Starting from the first line below, count every line holding the word "stepBack", then state the total alone.

======

-- ==== Sys2Proof/Machine/Rings.lean ====
section
/-!
DEFINITION. Sys2Proof/Machine/Rings.lean: the data and control rings (R334 to R361): which ring a flit takes, what targets do with
writes and reads, how responses, credits and aborts end, the failure of a segment, and the probes.
-/
namespace Sys2Proof.Machine

def pgStop (p : Nat) : Page := ⟨.stop, p⟩
def pgProbe (n : Nat) : Page := ⟨.probe, n⟩

/-! ### Routes -/

/-- Hops going up from `a` to `b`. -/
def upHops (a b : Nat) : Nat := (b + 86 - a) % 86

/-- Does a flit from `a` to `b` take an ascending ring (R337)? -/
def ascends (a b : Nat) : Bool := decide (upHops a b ≤ 43)

/-- RNG_STATE bit of a ring. -/
def State.ringFailed (s : State) (r : Nat) : Bool := s.fld pgRing Reg.RNG_STATE r 1 == 1

/-- The rings that a stream of a class (0 request, 1 response) may be carried on, best first (R337, R350, R351). -/
def ringChoices (cls a b : Nat) : List Nat :=
  let p := (a + b) % 2
  let d := if ascends a b then 0 else 1
  let r (pair dir : Nat) : Nat := 4 * cls + 2 * pair + dir
  [r p d, r p (1 - d), r (1 - p) d, r (1 - p) (1 - d)]

/-- The ring that an ordered stream is pinned to now. -/
def State.ringOf (s : State) (cls a b : Nat) : Option Nat := (ringChoices cls a b).find? fun r => !s.ringFailed r

/-- May a flit take ring `r`: the stream's ring, or for an unordered one either pair's ring of its direction (R339)? -/
def State.mayRide (s : State) (cls a b r : Nat) (unord : Bool) : Bool :=
  s.ringOf cls a b == some r ||
    (unord && !s.ringFailed r && ((ringChoices cls a b)[0]? == some r || (ringChoices cls a b)[2]? == some r))

/-! ### Probes -/

/-- Does a flit of a ring that goes from `a` to `b` pass the point that a probe at stop `p` watches (R356)? -/
def atPoint (ring a b p point : Nat) : Bool :=
  let up := ring % 2 == 0
  let d := if up then upHops a b else upHops b a
  let x := if up then upHops a p else upHops p a
  match point with
  | 0 => decide (x < d)
  | 1 => p == a
  | 2 => p == b
  | _ => false

/-- A record of a matching flit (R357). -/
def probeRecord (s : State) (n ring : Nat) (header : Nat) (payload : List Byte) : List Word :=
  let stop := s.fld (pgProbe n) Reg.PRB_CTRL 5 7
  let hi := s.airtime / 2 ^ 32 % 256 + ring * 2 ^ 8 + stop * 2 ^ 12 + n * 2 ^ 19 + 0xF0 * 2 ^ 24
  [w32 s.airtime, w32 hi] ++ (List.range 4).map (fun i => w32 (header / 2 ^ (32 * i))) ++
    (List.range 2).map fun i => w32 (ofLe ((payload.drop (4 * i)).take 4))

/-- One probe sees a flit (R356): `addr` of a data flit, TYPE, PLEN. -/
def probeOne (ring a b ty : Nat) (addr : Option Nat) (plen header : Nat) (payload : List Byte) (s : State) (n : Nat) : State :=
  let p := pgProbe n
  let stop := s.fld p Reg.PRB_CTRL 5 7
  let m := (s.reg p Reg.PRB_MATCH).toNat
  let base := (s.reg p Reg.PRB_ADDR_BASE).toNat
  let mask := (s.reg p Reg.PRB_ADDR_MASK).toNat
  let addrOk : Bool := match addr with
    | some x => (Nat.xor (x / 2 ^ 16 % 2 ^ 32) base) &&& mask == 0
    | none => true
  if !(s.fld p Reg.PRB_CTRL 0 1 == 1 && decide (stop < 86) && s.fld p Reg.PRB_CTRL (12 + ring) 1 == 1 &&
      atPoint ring a b stop (s.fld p Reg.PRB_CTRL 22 2) && bitOf m ty && (bitOf m 23 || bitsOf m 16 7 == a) &&
      (bitOf m 31 || bitsOf m 24 7 == b) && addrOk) then s
  else
    let s := s.setReg64 p Reg.PRB_FLITS_LO ((s.reg64 p Reg.PRB_FLITS_LO + 1) % 2 ^ 64)
    let s := if addr.isSome then s.setReg64 p Reg.PRB_BYTES_LO ((s.reg64 p Reg.PRB_BYTES_LO + plen) % 2 ^ 64) else s
    if s.fld p Reg.PRB_CTRL 1 1 = 0 then s
    else
      let k := lookupD 0 n s.rings.probed + 1
      let s := { s with rings := { s.rings with probed := insertKey n k s.rings.probed } }
      if k % 2 ^ s.fld p Reg.PRB_CTRL 24 5 ≠ 0 then s
      else
        let w := s.sediment (s.fld p Reg.PRB_CTRL 2 3) (probeRecord s n ring header payload)
        if w.2 then w.1 else w.1.count p Reg.PRB_TALLY_CAPDROP 1
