-- ==== Sys2Proof/Machine/TimeBase.lean ====
section
/-!
DEFINITION. Sys2Proof/Machine/TimeBase.lean: the time base (R21, R41 to R45, R457 to R467): AIRTIME and its discipline, the tick
generators, PPS, ToD and timed requests.
-/
namespace Sys2Proof.Machine

def tcSecond : Nat := 1966080000
def tcFrame : Nat := 19660800

/-- PTP seconds and nanoseconds of an AIRTIME, nanoseconds to the nearest, ties to even (R460). -/
def ptpTime (t : Nat) : Nat × Nat :=
  let x := t * 10 ^ 9
  let q := x / tcSecond
  let r := 2 * (x % tcSecond)
  let n := if r < tcSecond ∨ (r = tcSecond ∧ q % 2 = 0) then q else q + 1
  (n / 10 ^ 9 + 315964819, n % 10 ^ 9)

/-- The AIRTIME of PTP seconds and nanoseconds, to the nearest Tc (R460). -/
def ptpToTc (sec ns : Nat) : Int := ((sec : Int) - 315964819) * tcSecond + ((ns * tcSecond + 5 * 10 ^ 8) / 10 ^ 9 : Nat)

/-! ### Layouts (R42, R467) -/

/-- Numerology, extended CP and LTE of a generator. -/
structure GenCfg where
  mu : Nat
  ecp : Bool
  lte : Bool
deriving DecidableEq, Repr

/-- GEN_CFG's layout bits. -/
def genCfgOf (v : Nat) : GenCfg := ⟨bitsOf v 0 2, bitOf v 2, bitOf v 3⟩

/-- The layouts a generator accepts (R467). -/
def GenCfg.ok (c : GenCfg) : Bool := if c.lte then c.mu == 0 else !c.ecp || c.mu == 2

/-- Slots of a frame, symbols of a slot. -/
def GenCfg.slots (c : GenCfg) : Nat := if c.lte then 20 else 10 * 2 ^ c.mu
def GenCfg.syms (c : GenCfg) : Nat := if c.lte then (if c.ecp then 6 else 7) else if c.ecp then 12 else 14

/-- Start of symbol `k` of slot `n`, in Tc from the frame boundary (R42). Symbols of a half millisecond are of one length,
but the first, which with the normal CP is 1,024 Tc longer. -/
def GenCfg.start (c : GenCfg) (n k : Nat) : Nat :=
  let half := if c.lte then c.syms else c.slots * c.syms / 20
  let g := n * c.syms + k
  let len := if c.ecp then (if c.lte then 163840 else 40960) else 140288 / (if c.lte then 1 else 2 ^ c.mu)
  g / half * 983040 + g % half * len + (if c.ecp ∨ g % half = 0 then 0 else 1024)

/-! ### Tick generators (R43, R44, R45) -/

def genOff (g off : Nat) : Nat := off + 32 * g

/-- A generator's layout, FRAME_OFFSET, LEAD_TC and EN. -/
def State.genCfg (s : State) (g : Nat) : GenCfg := genCfgOf (s.reg pgTime (genOff g Reg.GEN_CFG)).toNat
def State.genOffset (s : State) (g : Nat) : Nat := s.fld pgTime (genOff g Reg.GEN_FRAME_OFFSET) 0 25
def State.genLead (s : State) (g : Nat) : Nat := s.fld pgTime (genOff g Reg.GEN_LEAD) 0 25
def State.genOn (s : State) (g : Nat) : Bool := s.fld pgTime (genOff g Reg.GEN_CFG) 4 1 == 1

/-- Is no generator enabled? -/
def State.noGen (s : State) : Bool := (List.range 64).all fun g => !s.genOn g

/-- A tick: its place in the order of its generator, twice the boundary plus 1 for SYMBOL; SFN, slot and symbol. -/
structure Tick where
  code : Nat
  sfn : Nat
  slot : Nat
  sym : Nat
deriving DecidableEq, Repr

/-- The ticks that a generator's masks select in the frame that ends `m` frames after its first boundary (R43). -/
def State.frameTicks (s : State) (g m : Nat) : List Tick :=
  let c := s.genCfg g
  let mask := (s.reg pgTime (genOff g Reg.GEN_SLOTMASK0)).toNat + (s.reg pgTime (genOff g Reg.GEN_SLOTMASK1)).toNat * 2 ^ 32 +
    (s.reg pgTime (genOff g Reg.GEN_SLOTMASK2)).toNat * 2 ^ 64
  let syms := s.fld pgTime (genOff g Reg.GEN_SYMMASK) 0 14
  let sfn := (m + 1023) % 1024
  ((List.range c.slots).filter (bitOf mask)).flatMap fun n =>
    let at_ (k : Nat) : Nat := s.genOffset g + m * tcFrame + c.start n k - tcFrame
    let ok (k : Nat) : Bool := decide (tcFrame ≤ s.genOffset g + m * tcFrame + c.start n k)
    (if ok 0 then [⟨2 * at_ 0, sfn, n, 0⟩] else []) ++
      ((List.range c.syms).filter fun k => bitOf syms k && ok k).map fun k => ⟨2 * at_ k + 1, sfn, n, k⟩

/-- The first tick of a generator that is still to be posted. -/
def State.nextTick (s : State) (g : Nat) : Option Tick :=
  let from_ := lookupD 0 g s.time.genFrom
  let m := (from_ / 2 + tcFrame - s.genOffset g) / tcFrame
  (s.frameTicks g m ++ s.frameTicks g (m + 1)).find? fun t => decide (from_ ≤ t.code)

/-- Was the instant of a tick passed by a forward step, with its boundary (R44, R45)? -/
def State.tickLate (s : State) (g : Nat) (t : Tick) : Bool :=
  let b := t.code / 2
  s.time.steps.any fun e =>
    decide (e.1 + s.genLead g < b) && decide (b ≤ e.2 + s.genLead g) && decide (b ≤ e.2)

/-- TICK (R43 to R45): the generator's next tick, whose instant AIRTIME has reached, is posted. -/
def execTick (g : Nat) (s : State) : Host.Outcome State Fault Refusal :=
  if g ≥ 64 ∨ !s.genOn g ∨ !s.serving pgTime ∨ s.mode = modeSafe then .next s
  else
    match s.nextTick g with
    | none => .next s
    | some t =>
      if s.airtime + s.genLead g < t.code / 2 then .next s
      else
        let low := t.sym * 2 ^ 2 + t.slot * 2 ^ 6 + t.sfn * 2 ^ 13 + bit (s.tickLate g t) * 2 ^ 23 +
          (0x10 + t.code % 2) * 2 ^ 24
        let s := s.setTime { s.time with genFrom := insertKey g (t.code + 1) s.time.genFrom }
        .next (s.publish 0x01 g (w32 low) (s.owner pgTime))

/-- A write of GEN_CFG (R467): the layout changes only while EN is 0, and enabling takes a layout of the table. -/
def State.genCfgWrite (s : State) (a : Agent) (g v : Nat) : State :=
  let off := genOff g Reg.GEN_CFG
  let cur := (s.reg pgTime off).toNat
  let bad (s : State) : State := s.accErr a (pgTime.addr + off) 2
  if bitOf cur 4 then
    let s' := s.setReg pgTime off (w32 (setBits cur 4 1 (bitsOf v 4 1)))
    if bitsOf cur 0 4 = bitsOf v 0 4 then s' else bad s'
  else if bitOf v 4 ∧ !(genCfgOf v).ok then bad s
  else
    let s := s.setReg pgTime off (w32 (v % 32))
    if bitOf v 4 then s.setTime { s.time with genFrom := insertKey g (2 * (s.airtime + s.genLead g)) s.time.genFrom } else s

/-- GEN_ENABLE (R467). -/
def execGenEnable (by_ : Agent) (g : Nat) (v : Word) (s : State) : Host.Outcome State Fault Refusal :=
  if g ≥ 64 then .next s
  else .next (s.onPage by_ pgTime (genOff g Reg.GEN_CFG) fun s => s.genCfgWrite by_ g v.toNat)

/-! ### The discipline of AIRTIME (R457, R458) -/

/-- One cycle of the 491.52 MHz clock (R457, R458): 4 Tc at the rate that FREQ and a slew give, and what follows from the
time alone: share credits, receivers that a window holds, PPS_OUT falling. In OFF no clock runs. -/
def State.clock (s : State) : State :=
  if !s.pins.on then s else
  let unit : Int := 2 ^ 40
  let cap : Int := 4 * unit * s.fld pgTime Reg.TB_CTRL 5 10 / 10 ^ 6
  let d := max (-cap) (min cap s.time.slew)
  let tot := s.time.frac + 4 * unit + 4 * (s.reg pgTime Reg.TB_FREQ).toInt + d
  let adv := (tot / unit).toNat
  let s := s.setTime { s.time with frac := tot % unit, slew := s.time.slew - d }
  let s := ({ s with airtime := s.airtime + adv }.accrue adv).rxClock
  let pps := match s.pins.ppsHigh with
    | some t => if t ≤ s.airtime then none else some t
    | none => none
  { s with pins := { s.pins with ppsHigh := pps, up := min (s.pins.up + 4) 1966080 } }

/-- TB_SLEW written (R458). -/
def State.slewWrite (s : State) (a : Agent) (v : Word) : State :=
  if s.time.slew ≠ 0 then s.accErr a (pgTime.addr + Reg.TB_SLEW) 2
  else s.setTime { s.time with slew := v.toInt * 2 ^ 40 }

/-- SLEW (R458). -/
def execSlew (by_ : Agent) (v : Word) (s : State) : Host.Outcome State Fault Refusal :=
  .next (s.onPage by_ pgTime Reg.TB_SLEW fun s => s.slewWrite by_ v)

/-- AIRTIME moves backwards (R458): instants after it come again. -/
def State.stepBack (s : State) (d : Nat) : State :=
  let t := s.airtime - d
  let s := s.setTime { s.time with
    treqFrom := s.time.treqFrom.map fun e => (e.1, min e.2 t)
    ppsAt := s.time.ppsAt.filter fun e => decide (e < t) }
  { s with airtime := t }.rxClock

/-- AIRTIME moves forward at once (R45, R431, R458). -/
def State.stepOn (s : State) (d : Nat) : State :=
  let t0 := s.airtime
  let s := s.setTime { s.time with steps := s.time.steps ++ [(t0, t0 + d)] }
  let s := { s with airtime := t0 + d }
  (s.skipWindows t0).rxClock

/-- TB_STEP written (R458). -/
def State.stepWrite (s : State) (a : Agent) (v : DWord) : State :=
  let off := v.toInt
  let d := off.natAbs
  if s.time.held.isSome ∨ (off < 0 ∧ s.airtime < d) then s.accErr a (pgTime.addr + Reg.TB_STEP_HI) 2
  else if 0 ≤ off then s.stepOn d
  else if s.noGen then s.stepBack d
  else (s.setTime { s.time with held := some d }).setFld pgTime Reg.TB_CTRL 4 1 1

/-- STEP (R458). -/
def execStep (by_ : Agent) (v : DWord) (s : State) : Host.Outcome State Fault Refusal :=
  .next (s.onPage by_ pgTime Reg.TB_STEP_HI fun s => s.stepWrite by_ v)

/-- STEP_APPLY (R458): every generator is disabled. -/
def execStepApply (s : State) : Host.Outcome State Fault Refusal :=
  match s.time.held with
  | some d =>
    if !s.noGen then .next s
    else .next (((s.setTime { s.time with held := none }).setFld pgTime Reg.TB_CTRL 4 1 0).stepBack d)
  | none => .next s

/-! ### PPS, ToD and timed requests (R463, R464, R466) -/

def padPps : Nat := 0x100
def padTod : Nat := 0x101

/-- PPS_OUT (R463): an instant AIRTIME ≡ PPS_OFFSET was reached within the last clock cycle. -/
def execPpsOut (s : State) : Host.Outcome State Fault Refusal :=
  let off := s.fld pgTime Reg.TB_PPS_OUT 0 31
  let x := (s.airtime + tcSecond - off % tcSecond) % tcSecond
  if s.fld pgTime Reg.TB_PPS_OUT 31 1 = 0 ∨ !s.pins.on ∨ s.airtime < x ∨ x > 5 ∨ s.time.ppsAt = some (s.airtime - x) then .next s
  else
    let e := s.airtime - x
    let s := s.setTime { s.time with
      ppsAt := some e
      tod := if s.fld pgTime Reg.TB_TOD_CTRL 0 1 = 1 then some e else none }
    let s := { s with pins := { s.pins with ppsHigh := some (e + s.fld pgTime Reg.TB_PPS_WIDTH 0 8 * 1966080) } }
    .next (s.send padPps [])

/-- PPS_IN (R463): a rising edge, `sub` Tc after the AIRTIME of the clock cycle, is stamped; in REST it is counted (R522). -/
def execPpsIn (sub : Nat) (s : State) : Host.Outcome State Fault Refusal :=
  let s := s.setReg64 pgTime Reg.TB_PPS_IN_LO (s.airtime + sub % 4)
  .next { s with rest := s.rest.map fun r => { r with edges := r.edges + 1 } }

/-- `n` bytes of a number, big-endian. -/
def beNum : Nat → Nat → List Byte
  | 0, _ => []
  | n + 1, v => BitVec.ofNat 8 (v / 2 ^ (8 * n)) :: beNum n v

/-- The number that big-endian bytes spell. -/
def numBe (bs : List Byte) : Nat := bs.foldl (fun a b => a * 256 + b.toNat) 0

/-- A ToD message's sum: its bytes 2 to 14 (R464). -/
def todSum (bs : List Byte) : Byte := BitVec.ofNat 8 ((((bs.drop 2).take 13).map (·.toNat)).foldl (· + ·) 0)

/-- TOD_TX (R464): within 100 ms after a PPS_OUT edge. The UTC offset is the sender's. -/
def execTodTx (utc : BitVec 16) (s : State) : Host.Outcome State Fault Refusal :=
  match s.time.tod with
  | none => .next s
  | some e =>
    if s.fld pgTime Reg.TB_TOD_CTRL 0 1 = 0 ∨ s.airtime > e + 196608000 then .next s
    else
      let m := [0xA5, 0x5A] ++ beNum 6 (ptpTime e).1 ++ beNum 2 utc.toNat ++
        [BitVec.ofNat 8 (s.fld pgTime Reg.TB_CTRL 3 1), 0, 0, 0, 0]
      .next ((s.setTime { s.time with tod := none }).send padTod (m ++ [todSum m]))

/-- TOD_RX (R464): a valid message is latched with the last PPS_IN stamp, any other discarded. -/
def execTodRx (msg : List Byte) (s : State) : Host.Outcome State Fault Refusal :=
  if msg.length ≠ 16 ∨ msg.take 2 ≠ [0xA5, 0x5A] ∨ msg.getD 15 0 ≠ todSum msg then .next s
  else
    let s := s.setReg64 pgTime Reg.TB_TOD_RX_LO (numBe ((msg.drop 2).take 6))
    .next (s.setTime { s.time with todPps := s.reg64 pgTime Reg.TB_PPS_IN_LO })

def treqOff (t off : Nat) : Nat := off + 16 * t

/-- TB_TREQ_t_PERIOD written: EN going to 1 makes the instants from now on count (R466). -/
def State.treqWrite (s : State) (t v : Nat) : State :=
  let off := treqOff t Reg.TB_TREQ_PERIOD
  let was := s.fld pgTime off 31 1
  let s := s.setReg pgTime off (w32 v)
  if was = 0 ∧ bitOf v 31 then s.setTime { s.time with treqFrom := insertKey t s.airtime s.time.treqFrom } else s

/-- TIMED_REQUEST (R466): the next instant of a timed request was reached. -/
def execTimedRequest (t : Nat) (s : State) : Host.Outcome State Fault Refusal :=
  let p := s.fld pgTime (treqOff t Reg.TB_TREQ_PERIOD) 0 31
  let base := s.reg64 pgTime (treqOff t Reg.TB_TREQ_BASE_LO)
  let from_ := lookupD 0 t s.time.treqFrom
  let next : Option Nat :=
    if from_ ≤ base then some base
    else if p = 0 then none
    else some (base + (from_ - base + p - 1) / p * p)
  match next with
  | none => .next s
  | some x =>
    if t ≥ 20 ∨ s.fld pgTime (treqOff t Reg.TB_TREQ_PERIOD) 31 1 = 0 ∨ s.airtime < x ∨ !s.serving pgTime then .next s
    else
      let s := s.setTime { s.time with treqFrom := insertKey t (x + 1) s.time.treqFrom }
      .next (s.raiseLine (204 + t) DmaReq.plain).1

/-! ### PTP rings (R462) -/

/-- Bytes go to a PTP ring: through the owner's host window, or into Ward SRAM. -/
def State.ptpPut (s : State) (a : Nat) (bs : List Byte) : State :=
  if hostBase ≤ a then (s.hostWrite a (s.owner pgTime) bs).1
  else { s with ward := { s.ward with sram := memPuts s.ward.sram (a % 2 ^ 20) bs } }

/-- Bytes of a PTP ring: those of Ward SRAM, or what the host memory's side of the access gave. -/
def State.ptpGet (s : State) (a n : Nat) (host : List Byte) : List Byte :=
  if hostBase ≤ a then (host ++ List.replicate n 0).take n else memGets s.ward.sram (a % 2 ^ 20) n

/-- An item joins an egress queue of a port (R439). -/
def State.egress (s : State) (p q : Nat) (it : TxItem) : State :=
  let m := s.mac p
  s.setMac p { m with queues := insertKey q (lookupD [] q m.queues ++ [it]) m.queues }

/-- PTP_TX (R462): the transmit entry at the ring's head joins queue 7 of its port; it is stamped as it leaves. -/
def execPtpTx (host : List Byte) (s : State) : Host.Outcome State Fault Refusal :=
  let n := s.fld pgTime Reg.TB_PTP_SIZE 16 12
  let i := s.time.ptpTx
  if n = 0 ∨ i = s.fld pgTime Reg.TB_PTP_TX_TAIL 0 12 ∨ !s.serving pgTime then .next s
  else
    let e := s.ptpGet (s.reg64 pgTime Reg.TB_PTP_TX_LO + 2048 * i) 2048 host
    let w := ofLe (e.take 4)
    if !bitOf w 0 then .next s
    else
      let s := s.setTime { s.time with ptpTx := (i + 1) % n }
      .next (s.egress (bitsOf w 14 6) 7 ⟨(e.drop 32).take (bitsOf w 1 13), some (4096 * w + i), none, none⟩)

end Sys2Proof.Machine
end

======

Answer area:
3